It’s not just the distinction between Democratic and Republican that helps decide an election in the state of Alabama. Football allegiance can play a pretty big role in the way candidates are perceived by the public. According to a story from Politico, that’s what’s happening with Jeff Sessions’ vacant U.S Senate seat.
Iron Bowl allegiances are playing a part in Alabama politics. Again.
One Alabama fan is running for the Senate, but he pissed off a rich Auburn man, and it’s making things difficult for him.


The seat is soon to be up for grabs in a special election. Luther Strange (Sessions’ appointed replacement) is one of many people entered in the race, and he’s an Alabama fan. That means that Strange, a Birmingham native, has got an interesting money hurdle to clear.
Though almost a dozen Republicans filed to run in the Republican primary and nearly that number signed up on the Democratic side, the biggest threat to Strange’s bid is a burly man whose love of Auburn football is matched only by his grudge against Strange, who draws support from University of Alabama territory.
Jimmy Rane is the chairman and CEO of the Great Southern Wood Preserving lumber company, whose signature product—YellaWood pressure-treated pine—is known to homebuilders everywhere.
Costing Strange the Senate seat would be a means of payback for Rane, an Auburn board of trustees member, because the former dragged the latter into a 2016 corruption trial.

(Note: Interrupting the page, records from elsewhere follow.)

-- ==== Sys2Proof/Word.lean ====
section
/-! DEFINITION. The word types of the engine (00_scope.md R3, R6; 10_state.md R10, R19). -/

namespace Sys2Proof

/-- A register or pc value: XLEN = 32 bits, bit 31 the most significant (R3, R6). -/
abbrev Word := BitVec 32

/-- One byte of the memory image, 8 bits (R19). -/
abbrev Byte := BitVec 8

/-- A register number, the 5-bit field of an instruction word (R10, R52). -/
abbrev RegNum := BitVec 5

/-- A physical address, 29 bits (R31). -/
abbrev PhysAddr := BitVec 29

end Sys2Proof
end

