-- ==== Sys2Proof/WellFormed.lean ====
section
/-! DEFINITION. Which terms of `Instr` are instructions: the two fallback rows apply only where no specific row
matches (30_encoding.md R55). Every operand width is in its type already. -/

namespace Sys2Proof

/-- The funct values the dispatch table names under opcode 0x00 (R54): 0x20 ADD and 0x00 SLL-as-NOP. -/
def recognisedFunct (f : BitVec 6) : Bool :=
  f == 0x20#6 || f == 0x00#6

/-- The seven recognised primary opcodes (R113). -/
def recognisedOpcode (o : BitVec 6) : Bool :=
  o == 0x00#6 || o == 0x02#6 || o == 0x05#6 || o == 0x08#6 || o == 0x0F#6 || o == 0x23#6 || o == 0x2B#6

/-- A term is well formed when its word selects the term's own row (R55). -/
def Instr.wf : Instr → Bool
  | .add _ _ _ _ => true
  | .sllNop _ _ _ _ => true
  | .j _ => true
  | .bne _ _ _ => true
  | .addi _ _ _ => true
  | .lui _ _ _ => true
  | .lw _ _ _ => true
  | .sw _ _ _ => true
  | .unrecFunct _ _ _ _ funct => !recognisedFunct funct
  | .unrecOpcode opcode _ => !recognisedOpcode opcode

end Sys2Proof
end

You’ve almost certainly seen Rane on a billboard, if you’re from the South or you’re familiar with his interesting marketing campaign that includes the Yella Fella.
The state’s government has been involved with the rivalry like when the teams didn’t play between 1907 and 1949 even though the legislature made repeated attempts to force them to.
In the present day, Alabama state politics has been quite the roller coaster. Three of the state’s last six governors have faced criminal charges, including the most recent one, Robert Bentley. Bentley got caught up in a sex scandal with an aide and used public funds to cover it up. Bentley resigned in disgrace from office and plead guilty to two misdemeanors.
But the race to replace Bentley also had a distinctive college football flavor when former Auburn coach Tommy Tuberville considered throwing his hat in the ring.
Public officials were found to be finessing Iron Bowl tickets for face value, and two made a bet to wear the rivals’ hat on the floor of the legislature depending on the game’s outcome. A state senator even introduced a resolution to get Auburn to claim more national championships.
Well, everybody took this in good fun, and we sent that resolution to the Rules Committee ... and that’s probably where it will stay. Some Alabama fans put it there, and I told them, “I don’t know if you want to get into the merits of that 1939 Betty Crocker National Championship, but I will tell you this. It only takes a second to change the world!”
No matter what you do, the rivalry will be interwoven in just about every part of life in Alabama.